The examples of Japan, Korea, Taiwan, Germany, France, Russia, Germany, and Israel using exclusively their own languages are enough to blow the myth of a connection between English medium and economic prosperity. The top 20 richest countries in the world do not use a language for higher education and official business different from the native mass language of the general population. Again, only 4 of the top 20 richest countries have an English-based system. On the other hand, Sankrant Sanu points out that 19 out of the 20 poorest countries were colonies of exploitation by European powers and today, more than half of these countries do not even recognize the common language as an official language (generally a colonial language). The so-called English advantage to India’s software industry became questionable when Israel’s software exports, with a population less than Delhi, stood at 2.5 billion dollars as against total India’s exports of 6.5 billion dollars in 2001.
Language is important for communication and as a carrier of culture. About its role in facilitating communication, there is no problem. One can learn as many languages as possible. However, by making English compulsory in schools and colleges as a medium of instruction, there is a destruction of culture and a deracination of its citizens. This is all painfully evident in India which started, in fact, with the colonials. We cannot blame the colonials now. The colonials, by introducing English forcefully, created an elite having a distorted view of the Indian past; not only that, they destroyed a thriving indigenous Indian education system. Thiong’o, a Kenyan writer, calls English a “culture bomb” for other cultures which annihilate a people’s belief in their names, in their languages, in their environment, in their heritage of struggle, in their unity, in their capacities, and ultimately in themselves. He can be speaking for India. Cultural denigration and destruction manifests itself clearly in the attitudes of our intellectual elites, bureaucracy, academics, journalists, and authors writing in English.

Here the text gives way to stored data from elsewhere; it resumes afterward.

/-- All that modeBody can change. -/
theorem modeBody_frame (change : ModeWord → ModeWord → ModeWord) (r : CommandReport) (s : State) :
    (modeBody change r s).state = { s with tables := ((modeBody change r s).state).tables } := by
  apply State.eq_of_fields
  all_goals first
    | with_reducible rfl
    | (unfold modeBody; dsimp only; repeat' split
       all_goals simp)
@[simp] theorem modeBody_pending (change : ModeWord → ModeWord → ModeWord) (r : CommandReport) (s : State) : ((modeBody change r s).state).pending = s.pending :=
  (congrArg State.pending (modeBody_frame change r s) :)
@[simp] theorem modeBody_sent (change : ModeWord → ModeWord → ModeWord) (r : CommandReport) (s : State) : ((modeBody change r s).state).sent = s.sent :=
  (congrArg State.sent (modeBody_frame change r s) :)
@[simp] theorem modeBody_freeUses (change : ModeWord → ModeWord → ModeWord) (r : CommandReport) (s : State) : ((modeBody change r s).state).freeUses = s.freeUses :=
  (congrArg State.freeUses (modeBody_frame change r s) :)
@[simp] theorem modeBody_clock (change : ModeWord → ModeWord → ModeWord) (r : CommandReport) (s : State) : ((modeBody change r s).state).clock = s.clock :=
  (congrArg State.clock (modeBody_frame change r s) :)
@[simp] theorem modeBody_settings (change : ModeWord → ModeWord → ModeWord) (r : CommandReport) (s : State) : ((modeBody change r s).state).settings = s.settings :=
  (congrArg State.settings (modeBody_frame change r s) :)
@[simp] theorem modeBody_console (change : ModeWord → ModeWord → ModeWord) (r : CommandReport) (s : State) : ((modeBody change r s).state).console = s.console :=
  (congrArg State.console (modeBody_frame change r s) :)
@[simp] theorem modeBody_keys (change : ModeWord → ModeWord → ModeWord) (r : CommandReport) (s : State) : ((modeBody change r s).state).keys = s.keys :=
  (congrArg State.keys (modeBody_frame change r s) :)
@[simp] theorem modeBody_recognizer (change : ModeWord → ModeWord → ModeWord) (r : CommandReport) (s : State) : ((modeBody change r s).state).recognizer = s.recognizer :=
  (congrArg State.recognizer (modeBody_frame change r s) :)
@[simp] theorem modeBody_focusUnit (change : ModeWord → ModeWord → ModeWord) (r : CommandReport) (s : State) : ((modeBody change r s).state).focusUnit = s.focusUnit :=
  (congrArg State.focusUnit (modeBody_frame change r s) :)
@[simp] theorem modeBody_pointer (change : ModeWord → ModeWord → ModeWord) (r : CommandReport) (s : State) : ((modeBody change r s).state).pointer = s.pointer :=
  (congrArg State.pointer (modeBody_frame change r s) :)
@[simp] theorem modeBody_ports (change : ModeWord → ModeWord → ModeWord) (r : CommandReport) (s : State) : ((modeBody change r s).state).ports = s.ports :=
  (congrArg State.ports (modeBody_frame change r s) :)
@[simp] theorem modeBody_video (change : ModeWord → ModeWord → ModeWord) (r : CommandReport) (s : State) : ((modeBody change r s).state).video = s.video :=
  (congrArg State.video (modeBody_frame change r s) :)
@[simp] theorem modeBody_schedule (change : ModeWord → ModeWord → ModeWord) (r : CommandReport) (s : State) : ((modeBody change r s).state).schedule = s.schedule :=
  (congrArg State.schedule (modeBody_frame change r s) :)
@[simp] theorem modeBody_engine (change : ModeWord → ModeWord → ModeWord) (r : CommandReport) (s : State) : ((modeBody change r s).state).engine = s.engine :=
  (congrArg State.engine (modeBody_frame change r s) :)
@[simp] theorem modeBody_journal (change : ModeWord → ModeWord → ModeWord) (r : CommandReport) (s : State) : ((modeBody change r s).state).journal = s.journal :=
  (congrArg State.journal (modeBody_frame change r s) :)
@[simp] theorem modeBody_image (change : ModeWord → ModeWord → ModeWord) (r : CommandReport) (s : State) : ((modeBody change r s).state).image = s.image :=
  (congrArg State.image (modeBody_frame change r s) :)
@[simp] theorem modeBody_foreign (change : ModeWord → ModeWord → ModeWord) (r : CommandReport) (s : State) : ((modeBody change r s).state).foreign = s.foreign :=
  (congrArg State.foreign (modeBody_frame change r s) :)
@[simp] theorem modeBody_mismatches (change : ModeWord → ModeWord → ModeWord) (r : CommandReport) (s : State) : ((modeBody change r s).state).mismatches = s.mismatches :=
  (congrArg State.mismatches (modeBody_frame change r s) :)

In a crucial Parliament debate, Sanskrit lost to English as a medium of instruction by only one deciding vote. A near perfect language carrying all our intellectual, academic, cultural and artistic heritage receded into the background; with newer Indological narratives, Sanskrit has even become ‘exploitative’, ‘patriarchal’, and ‘oppressive’. English learning became premium. The colonial violence simply continued, but in a different time-frame, by altering our intellectual frameworks. The maximum impact of this has been in the social sciences which simply rehashed old colonial theories without providing a better understanding of India causing immense damage to our social fabric. Also, the last political theory which came in India was Kautilya’s Arthashastra as we continue looking at the ill-fitting western ‘Parliamentary liberal democracy’ as the ideal solution for us. By trying to make English medium compulsory at primary level instead of allowing an Indian to reach the highest levels of arts and sciences in any vernacular language of comfort, our state policies are only hastening the demise of the great Indian culture, something which even our colonials could not do.